Start of Block

/-- A malformed entry: ERROR in hardware mode; PAUSED, with a decision, in host-assisted mode. -/
def Dev.badEntry (i qid index : Nat) (phase : Bool) (raw code : Nat) (d : Dev) : Dev :=
  let d := d.count Obj.validationFailures 1
  let subj := queueSubject i qid index code
  let src := sourceId 13 (d.engineOf i qid)
  let pause := d.setQueue i qid fun q =>
    { q with state := .paused, paused := index, pausedRaw := raw, cache := [], fetch := index, phase := phase }
  if !d.assisted 7 then d.queueError i qid index code
  else if d.canHold 7 then pause.hold [i] src 7 subj 0
  else (d.overflow src 7 subj).queueError i qid index code

/-- A queue is held at an entry: the operation of a decision about it is still open (R244). -/
def Dev.pausedAt (d : Dev) (i qid index : Nat) : Bool :=
  ((d.queue i qid).map fun q => q.state == .paused && q.paused == index).getD false

/-- R244: ACCEPT: the entry is fetched again. -/
def Dev.valAccept (i qid : Nat) (d : Dev) : Dev := d.setQueue i qid fun q => { q with state := .running, fetch := q.paused }

/-- ALTERNATIVE: a record with status SKIPPED, and the queue runs on from the next entry. -/
def Dev.valSkip (i qid : Nat) (d : Dev) : Dev :=
  (d.setQueue i qid fun q => { q with
    state := .running, exec := q.exec ++ [{ entry := q.paused, phase := q.phase, raw := q.pausedRaw, status := some 2 }]
    fetch := q.after q.paused, phase := if q.after q.paused = 0 then !q.phase else q.phase }).retire i qid

/-! Rounds (R228). -/

/-- The engine may start something: it is active, not in a window (Table 14.3), and its bucket is at 0 or more. -/
def Dev.engineWindow (d : Dev) (e : Nat) : Bool :=
  [1, 2].any fun c => d.get (Obj.classState c) == 1 &&
    (let src := d.get (Obj.firstSource c)
     let g := src / 1024
     (g == 13 && src % 1024 == e) || g == 9 || g == 11 || g == 21 || (g == 8 && decide (192 ≤ src % 1024)))

def Dev.engineMay (d : Dev) (e : Nat) : Bool := !d.engineWindow e && decide (0 ≤ (d.engine e).bucket)

/-- The page is a Private berth's, or of a span whose Basin is UP (R218). -/
def Dev.spanRuns (d : Dev) (g : Mig) : Bool :=
  match d.berthOfIndex g.index, d.spanOfIndex g.index with
  | none, some b => d.basinState b == 1
  | _, _ => true

/-- The migration's page is copied now: not being fenced at its start, nor finished, nor with a home of the bale's lines fenced, nor
of a span whose Basin is not UP (R218). -/
def Dev.migRuns (d : Dev) (g : Mig) : Bool :=
  !g.copying && !g.finishing && !g.failed && !d.fenced g.index && !d.baleFenced g && d.spanRuns g

/-- The read and the write of each line of a bale are checked as the engine's own (R262, R265), then the reads start. A refused one is
failed as a failed write is, and the engine's own work stops (R277, R280). -/
def Dev.checkBale (e : Nat) (g : Mig) (d : Dev) : Dev :=
  let own := some (OwnWork.bale g.slot)
  let src := poolAddr g.srcDev g.srcPage (1024 * g.current)
  let dst := poolAddr g.dstDev g.dstPage (1024 * g.current)
  let r := d.internalAccess (engineInput e) (engineMaster e) 1 (if g.reversing then dst else src) 1024 own
  if r.2.isNone then r.1.baleFailed g 0 3
  else
    let w := r.1.internalAccess (engineInput e) (engineMaster e) 2 (if g.reversing then src else dst) 1024 own
    if w.2.isNone then w.1.baleFailed g 0 3 else w.1.startReads g

/-- Step 1: each migration of the engine starts one bale, which the governor meters (R321). -/
def Dev.stepBales (e : Nat) (d : Dev) : Dev :=
  let start (g : Mig) (d : Dev) : Dev :=
    (((d.setMig g.slot fun g => { g with copying := true }).event (0xC300 + e) 0x41 65536 { master := engineMaster e }).debitEngine
      e 65536).checkBale e g
  let d := d.abortFailed
  (d.pool.migs.filter (·.engine == e)).foldl (fun d g => if d.engineMay e && d.migRuns g && !d.metered then start g d else d) d

/-- The next page of a queue of ranges that is still in ZEROING, and the queue after it. -/
def Dev.popZero (d : Dev) : Nat → List (Nat × Nat × Nat) → Option ((Nat × Nat) × List (Nat × Nat × Nat))
  | 0, _ => none
  | _ + 1, [] => none
  | n + 1, (m, p, k) :: rest =>
    let next := if k ≤ 1 then rest else (m, p + 1, k - 1) :: rest
    if d.pageState m p = 2 ∧ d.get (Obj.memdevEnable m) = 1 ∧ k ≠ 0 then some ((m, p), next) else d.popZero n next

/-- A page that an engine zeroes has so many units begun. -/
def Dev.setZeroing (m p e units : Nat) (d : Dev) : Dev :=
  d.setCrane fun c => { c with zeroing := c.zeroing.map fun y => if y.1 = m ∧ y.2.1 = p then (m, p, units, e) else y }

/-- A unit of zeroing begins: its writes are checked as the engine's own (R262, R265); a refused one is failed as a failed write is (R277),
and the page with it. -/
def Dev.zeroLines (e m p unit : Nat) (d : Dev) : Dev :=
  let r := d.internalAccess (engineInput e) (engineMaster e) 2 (poolAddr m p (1024 * unit)) 1024 (some (.zero m p))
  if r.2.isNone then effPageZeroDone m p false (r.1.setZeroing m p e 32) else (r.1.setZeroing m p e (unit + 1)).debitEngine e 65536

/-- One unit of zeroing on an engine: of the page it has begun, or of the next in order. -/
def Dev.zeroUnit (e : Nat) (d : Dev) : Dev :=
  if !d.engineMay e then d
  else match d.crane.zeroing.find? fun z => z.2.2.2 == e && decide (z.2.2.1 < 32) with
    | some z => d.zeroLines e z.1 z.2.1 z.2.2.1
    | none => match d.popZero ((d.crane.zeroQueue.map (·.2.2)).sum + d.crane.zeroQueue.length + 1) d.crane.zeroQueue with
      | some (p, rest) => (d.setCrane fun c => { c with
          zeroQueue := rest, zeroing := c.zeroing ++ [(p.1, p.2, 0, e)] }).zeroLines e p.1 p.2 0
      | none => d

/-- Step 2: up to ZERO_TURN units, until the engine's master is IMPOUNDED (R280). -/
def Dev.stepZero (e : Nat) (d : Dev) : Dev := d.forEach (List.range (d.get Obj.zeroTurn)) fun _ d => if d.impounded (engineMaster e) then d else d.zeroUnit e

/-- Pieces in flight on an engine. -/
def Dev.flyingOn (d : Dev) (e : Nat) : Nat :=
  ((d.crane.queues.map fun q => (q.exec.map fun x => (x.flyingOn e).length).sum)).sum

/-- The queue is polled. -/
def Dev.served (d : Dev) (q : Queue) : Bool := (q.state == .running || q.state == .destroying) && !d.queueHeld q.inst q.qid

/-- The queue's descriptors go on: of one that has stopped in ERROR or PAUSED, the earlier ones complete (R243, R244), those
fetched before a fetch fault among them. -/
def Dev.worked (d : Dev) (q : Queue) : Bool := d.served q || ((q.state == .error || q.state == .paused) && !d.queueHeld q.inst q.qid)

/-- The administrative queue of the large model. -/
def Dev.isAdmin (d : Dev) (q : Queue) : Bool := q.qid == 0 && (d.inst q.inst).model == 1

/-- The first cached entry may start: fewer than 8 in execution; with FENCE, or on the administrative queue, only after
every earlier descriptor. -/
def Dev.mayStartEntry (d : Dev) (q : Queue) : Bool :=
  match q.cache with
  | [] => false
  | c :: _ => decide (q.exec.length < 8) &&
      (q.exec == [] || !((opOf q.ctx.format c.2.2).fence || d.isAdmin q))

/-- ENTRY_START (R236, R242): the first cached entry is taken and validated. -/
def Dev.startEntry (q : Queue) (d : Dev) : Dev :=
  match q.cache with
  | [] => d
  | c :: rest =>
    let d := d.setQueue q.inst q.qid fun k => { k with cache := rest }
    let code := validate q.ctx.format (d.isAdmin q) c.2.2
    if code ≠ 0 then d.badEntry q.inst q.qid c.1 c.2.1 c.2.2 code
    else (d.setQueue q.inst q.qid fun k => { k with
      exec := k.exec ++ [{ entry := c.1, phase := c.2.1, raw := c.2.2 }] }).retire q.inst q.qid

/-- Change the descriptor of an entry. -/
def Dev.setDesc (i qid entry : Nat) (f : Desc → Desc) (d : Dev) : Dev :=
  d.setQueue i qid fun q => { q with exec := q.exec.map fun x => if x.entry = entry then f x else x }

/-- One part of a piece is checked and decoded: passed, with its check and CACHE; or the status and subcode it ends with. -/
inductive PartCheck where
  | ok (chk cache : Nat)
  | bad (status sub : Nat)
  deriving DecidableEq, Repr

def Dev.checkPart (e i kind addr : Nat) (d : Dev) : Dev × PartCheck :=
  match d.craneCheck e i kind addr with
  | .fail cause region => (d.violate (d.craneChecker false e) (instMaster i) cause kind region addr true, .bad 4 0)
  | .pass region cache _ =>
    match (d.slotOfInst i).map fun h => d.decodeHpa h addr with
    | some (.key _ _) =>
      let r := d.openCheck (d.craneChecker false e) (instMaster i) region (kind != 1)
      (r.1, .ok r.2 cache)
    | some (.fault code _) => (d, .bad 5 code)
    | some (.remote _ _) => (d, .bad 5 15)
    | none => (d, .bad 5 1)

/-- The parts of a piece: kind and address (R225). -/
def COp.parts (o : COp) (off : Nat) : List (Nat × Nat) :=
  (if o.readsSrc then [(1, o.src + off)] else []) ++ (if o.readsDst then [(1, o.dst + off)] else []) ++
  (if o.writesDst then [(2, o.dst + off)] else [])

/-- Check the parts in turn, up to the first that is refused: the check and CACHE of each. -/
def Dev.checkParts (e i : Nat) : List (Nat × Nat) → List (Nat × Nat) → Dev → Dev × List (Nat × Nat) × Option (Nat × Nat)
  | [], l, d => (d, l, none)
  | p :: rest, l, d => match d.checkPart e i p.1 p.2 with
    | (d, .ok chk cache) => d.checkParts e i rest (l ++ [(chk, cache)])
    | (d, .bad st sub) => (d, l, some (st, sub))

/-- A part of the next piece lies in a strict region (R273). -/
def Dev.strictPiece (d : Dev) (e i : Nat) (o : COp) (off : Nat) : Bool :=
  (o.parts off).any fun p => match d.craneCheck e i p.1 p.2 with
    | .pass _ _ strict => strict
    | .fail _ _ => false

/-- The data that a piece of an operation writes. -/
def COp.writes (o : COp) (off n src : Nat) : Nat :=
  if o.op = 1 then src else if o.op = 2 then fillBytes o.arg off n else 0

/-- The cacheability that the check of a piece delivered for a part of it (R266): parts stand in the order of `COp.parts`. -/
def Desc.cacheOf (x : Desc) (o : COp) (k part : Nat) : Nat :=
  (Tab.get [] x.caches k).getD (if part = 0 then 0 else if part = 1 then b2n o.readsSrc else b2n o.readsSrc + b2n o.readsDst) 0

/-- The accesses of a piece in flight. -/
def Dev.accsOf (d : Dev) (i qid entry k : Nat) : List PieceAcc :=
  d.crane.accs.filter fun x => x.inst == i && x.qid == qid && x.entry == entry && x.piece == k && decide (x.part < AccPart.ring)

/-- The bytes that accesses of a part of a piece have read: n bytes from an address. -/
def bytesRead (l : List PieceAcc) (part addr n : Nat) : Nat :=
  let v := (l.filter (·.part == part)).foldl (fun v x => v + x.data * 2 ^ (512 * (x.line - addr / 64))) 0
  bytesAt v (addr % 64) n

/-- A poisoned line was read in a range of the source from an offset of the piece on. -/
def poisonIn (l : List PieceAcc) (src lo hi : Nat) : Bool :=
  l.any fun x => x.part == 0 && x.poison && decide (64 * x.line < src + hi ∧ src + lo < 64 * x.line + 64)

/-- The reads of a piece have all ended well, and its writes go to the homes of their lines (R225): every destination line whose
source was poisoned is written poisoned (R230). -/
def Dev.sendWrites (q : Queue) (x : Desc) (k : Nat) (d : Dev) : Dev :=
  let o := q.op x
  let p := (o.pieces.drop k).headD (0, 0)
  let l := d.accsOf q.inst q.qid x.entry k
  let dst := o.dst + p.1
  if !o.writesDst || l.any (fun a => a.part == 2 || !a.ended || a.status != 0) then d
  else
    let v := o.writes p.1 p.2 (bytesRead l 0 (o.src + p.1) p.2)
    let attr := x.cacheOf o k 2
    let bad (line : Nat) : Bool := poisonIn l (o.src + p.1) (64 * line - dst) (min p.2 (64 * line + 64 - dst))
    d.forEach (linesOf dst p.2) fun line d =>
      d.openAcc { id := 0, inst := q.inst, qid := q.qid, entry := x.entry, piece := k, part := 2, line := line } attr
        { lineWrite dst p.2 v line with poison := bad line }

/-- A read of a line for a function. -/
def lineRead : Access := { host := 0, tag := 0, key := 0, index := 0, op := .uncachedRd }

/-- The reads of a piece go to the homes of their lines; a piece that reads nothing writes at once. -/
def Dev.sendReads (q : Queue) (x : Desc) (k : Nat) (d : Dev) : Dev :=
  let o := q.op x
  let p := (o.pieces.drop k).headD (0, 0)
  let read (part addr : Nat) (d : Dev) : Dev :=
    d.forEach (linesOf addr p.2) fun line d =>
      d.openAcc { id := 0, inst := q.inst, qid := q.qid, entry := x.entry, piece := k, part := part, line := line } (x.cacheOf o k part)
        lineRead
  let d := if o.readsSrc then read 0 (o.src + p.1) d else d
  let d := if o.readsDst then read 1 (o.dst + p.1) d else d
  d.sendWrites q x k

/-- PIECE_ISSUE (R225): the next piece of a descriptor; a part that is refused ends it at once. -/
def Dev.issuePiece (e : Nat) (q : Queue) (x : Desc) (d : Dev) : Dev :=
  let o := q.op x
  let p := (o.pieces.drop x.issued).headD (0, 0)
  let w : Who := { master := instMaster q.inst, addr := (if o.readsSrc then o.src else o.dst) + p.1 }
  let d := (d.event (0xC300 + e) 0x40 1 w).event (0xC300 + e) 0x41 p.2 { w with addr := 0 }
  let d := (d.debitEngine e p.2).setInst q.inst fun y => { y with
    buckets := Tab.set 65536 y.buckets e (y.bucket e - p.2), bytes := y.bytes + p.2 }
  let r := d.checkParts e q.inst (o.parts p.1) []
  match r.2.2 with
  | none =>
    let f (y : Desc) : Desc := { y with
      issued := y.issued + 1, starts := Tab.set 0 y.starts x.issued d.time
      engines := Tab.set 0 y.engines x.issued e, checks := y.checks ++ r.2.1.map fun c => (x.issued, c.1)
      caches := Tab.set [] y.caches x.issued (r.2.1.map (·.2)) }
    (r.1.setDesc q.inst q.qid x.entry f).sendReads q (f x) x.issued
  | some b => ((r.2.1.foldl (fun d c => d.closeCheck c.1) r.1).setDesc q.inst q.qid x.entry fun y => { y with
      issued := y.issued + 1, finished := y.finished ++ [x.issued], bad := y.bad ++ [(x.issued, b)] }).retire q.inst q.qid

/-- The first descriptor in ring order with a piece that may be issued. -/
def Dev.nextDesc (d : Dev) (e : Nat) (q : Queue) : Option Desc :=
  q.exec.find? fun x => !x.stopped (q.op x) &&
    !(decide (x.flying ≠ []) && d.strictPiece e q.inst (q.op x) ((((q.op x).pieces.drop x.issued).headD (0, 0)).1))

/-- One turn of a queue: up to n pieces, which the governor meters (R321), starting entries as it goes. -/
def Dev.turnN (e i qid : Nat) : Nat → Nat → Dev → Dev
  | 0, _, d => d
  | _ + 1, 0, d => d
  | f + 1, n + 1, d =>
    match d.queue i qid with
    | none => d
    | some q =>
      if !(d.worked q && d.engineMay e && decide (0 ≤ (d.inst i).bucket e) && decide (d.flyingOn e < 64)) then d
      else match d.nextDesc e q with
        | some x => if d.metered then d else (d.issuePiece e q x).turnN e i qid f n
        | none => if d.mayStartEntry q then (d.startEntry q).turnN e i qid f (n + 1) else d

End of Block

Your task: Above are the entries. Copy exactly the part that opens with the line containing "def Dev.setDesc (i" and closes with the line containing "(r.1, .ok r.2 cache)", and no more.

Answer to the exercise:
def Dev.setDesc (i qid entry : Nat) (f : Desc → Desc) (d : Dev) : Dev :=
  d.setQueue i qid fun q => { q with exec := q.exec.map fun x => if x.entry = entry then f x else x }

/-- One part of a piece is checked and decoded: passed, with its check and CACHE; or the status and subcode it ends with. -/
inductive PartCheck where
  | ok (chk cache : Nat)
  | bad (status sub : Nat)
  deriving DecidableEq, Repr

def Dev.checkPart (e i kind addr : Nat) (d : Dev) : Dev × PartCheck :=
  match d.craneCheck e i kind addr with
  | .fail cause region => (d.violate (d.craneChecker false e) (instMaster i) cause kind region addr true, .bad 4 0)
  | .pass region cache _ =>
    match (d.slotOfInst i).map fun h => d.decodeHpa h addr with
    | some (.key _ _) =>
      let r := d.openCheck (d.craneChecker false e) (instMaster i) region (kind != 1)
      (r.1, .ok r.2 cache)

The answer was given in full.